A San Francisco-based security startup has warned Tinder about flaws in its app that allow hackers to dissemble and rebuild software to dodge paying for its premium services.
Bluebox Security has reached out to the popular dating app after creating a duplicate app that enabled them to use Tinder Plus features, like unlimited “swipes” and its “undo” button for free.
To do so, Bluebox’s researchers intercepted the traffic between the app and Tinder’s server, in order to find activity and messages that identified a user was paying for the premium features.
According to the startup, the process was made easier because some of the premium services were operated from within the application, as opposed to being handled on the server side.
This ultimately makes it easier for hackers to make the necessary changes, by easily switching out certain areas in the app’s coding.
In a statement, Bluebox said: “When the “Plus” subscription became available, Tinder quickly jumped hundreds of spots to rank near the top for overall app revenue rankings.
“Bluebox determined that some of the “Plus” features are managed and controlled, unprotected, in the mobile app code, leaving them exposed to hackers.

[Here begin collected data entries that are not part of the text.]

theorem reserveFor_keeps (c : RmaCmd) (off : Nat) (s : State) :
    Keeps [.fep] [] s (reserveFor c off s) := by
  unfold reserveFor
  repeat' first
    | (with_reducible apply Within.of_all; decide)
    | (with_reducible apply Covers.of_all; decide)
    | with_reducible exact Keeps.refl _ _ _
    | with_reducible apply Keeps.via (reserveReply_keeps _ _)
    | (with_reducible refine Keeps.ite (fun _ => ?_) (fun _ => ?_))

theorem releaseFor_keeps (c : RmaCmd) (off : Nat) (s : State) :
    Keeps [.fep] [] s (releaseFor c off s) := by
  unfold releaseFor
  repeat' first
    | (with_reducible apply Within.of_all; decide)
    | (with_reducible apply Covers.of_all; decide)
    | with_reducible exact Keeps.refl _ _ _
    | with_reducible apply Keeps.via (releaseReply_keeps _ _)
    | (with_reducible refine Keeps.ite (fun _ => ?_) (fun _ => ?_))

theorem dropLines_keeps (target addr len : Nat) (s : State) :
    Keeps [.rma, .cache] [] s (dropLines target addr len s) := by
  unfold dropLines
  repeat' first
    | (simp only [Keeps.toMk]; first | with_reducible apply KeepsMk.set_rma_cache)
    | (with_reducible apply Within.of_all; decide)
    | with_reducible exact Keeps.refl _ _ _
    | exact fun h => (List.length_map _).trans h

theorem dropAll_keeps (s : State) :
    Keeps [.rma, .cache] [] s (dropAll s) := by
  unfold dropAll
  repeat' first
    | (simp only [Keeps.toMk]; first | with_reducible apply KeepsMk.set_rma_cache)
    | (with_reducible apply Within.of_all; decide)
    | with_reducible exact Keeps.refl _ _ _
    | exact fun h => (List.length_map _).trans h

theorem touchLine_keeps (c : CacheLine) (s : State) :
    Keeps [.cache] [] s (touchLine c s) := by
  unfold touchLine
  repeat' first
    | (simp only [Keeps.toMk]; first | with_reducible apply KeepsMk.set_cache)
    | (with_reducible apply Within.of_all; decide)
    | with_reducible exact Keeps.refl _ _ _

theorem fillLine_keeps (c : CacheLine) (s : State) :
    Keeps [.cache] [] s (fillLine c s) := by
  unfold fillLine
  repeat' first
    | (simp only [Keeps.toMk]; first | with_reducible apply KeepsMk.set_cache)
    | (with_reducible apply Within.of_all; decide)
    | with_reducible exact Keeps.refl _ _ _
    | (with_reducible refine Keeps.ite (fun _ => ?_) (fun _ => ?_))

theorem addOut_keeps (q : Nat) (o : RmaOut) (s : State) :
    Keeps [.rma] [] s (addOut q o s) := by
  unfold addOut
  repeat' first
    | (with_reducible apply Within.of_all; decide)
    | (with_reducible apply Covers.of_all; decide)
    | with_reducible exact Keeps.refl _ _ _
    | with_reducible apply Keeps.via (modQueue_keeps _ _ _)

theorem modOut_keeps (q ix : Nat) (f : RmaOut → RmaOut) (s : State) :
    Keeps [.rma] [] s (modOut q ix f s) := by
  unfold modOut
  repeat' first
    | (with_reducible apply Within.of_all; decide)
    | (with_reducible apply Covers.of_all; decide)
    | with_reducible exact Keeps.refl _ _ _
    | with_reducible apply Keeps.via (modQueue_keeps _ _ _)

theorem noteStart_keeps (q ix : Nat) (c : RmaCmd) (s : State) :
    Keeps [.trace, .rma] [.reg 0xC1400] s (noteStart q ix c s) := by
  unfold noteStart
  repeat' first
    | (with_reducible apply Within.of_all; decide)
    | (with_reducible apply Covers.of_all; decide)
    | with_reducible exact Keeps.refl _ _ _
    | with_reducible apply Keeps.via (bump_keeps _ _ _)
    | with_reducible apply Keeps.via (traceEvent_keeps _ _ _ _)
    | with_reducible apply Keeps.via (stepRead_keeps _ _)

theorem startLoad_keeps (q ix : Nat) (c : RmaCmd) (s : State) :
    Keeps [.out, .mem, .beyond, .note, .trace, .rma, .cache, .fep] ([Area.queue, Area.reg 0xC0008, Area.reg 0xC1400, Area.reg 0xC1408, Area.reg 0xC140C, Area.reg 0xC1424] ++ noteAreas) s (startLoad q ix c s) := by
  unfold startLoad
  repeat' first
    | (with_reducible apply Within.of_all; decide)
    | (with_reducible apply Covers.of_all; decide)
    | with_reducible exact Keeps.refl _ _ _
    | with_reducible apply Keeps.via (bump_keeps _ _ _)
    | with_reducible apply Keeps.via (finishEntry_keeps _ _ _ _ _ _)
    | with_reducible apply Keeps.via (sendRequest_keeps _ _ _ _)
    | with_reducible apply Keeps.via (reserveFor_keeps _ _ _)
    | with_reducible apply Keeps.via (touchLine_keeps _ _)
    | with_reducible apply Keeps.via (addOut_keeps _ _ _)
    | with_reducible apply Keeps.via (noteStart_keeps _ _ _ _)
    | (with_reducible refine Keeps.ite (fun _ => ?_) (fun _ => ?_))
    | split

“Altering the app code granted at least half of the premium features to the user, but did not grant the account full “Plus” status.”
However, Tinder were quick to dismiss this information as insignificant, with spokesperson Rosette Pambakian saying: “Bluebox’s findings have an inconsequential to zero impact on Tinder and its revenue because virtually no one has the capability to do this.”
Tinder currently charges users between $9.99 to $19.99 a month to use Tinder Plus.
While there is a minimal chance of Tinder users having the skills required to make such modifications, there is a risk that a professional hacker could create such an app and sell it on “unsanctioned” app stores, Bluebox said.
The company also found similar problems with US streaming service Hulu, after finding that it could recreate the application to eliminate ads – a feature which normally costs users $11.99.
Since publicising its findings, Bluebox has offered companies some advice about how to ensure that their products are secure.
It said: “Enterprises should not rely on the device manufacturers, the app stores, or even app developers to ensure mobile apps are secure.
“In order to protect corporate revenue and brand, enterprises must create mobile apps that can defend themselves.
“Bluebox routinely examines the state of security for popular mobile apps, and the results consistently show that mobile app security is almost non-existent.
“Mobile apps that contain even basic security measures, such as anti-tampering controls and encryption of app data, are few and far between.”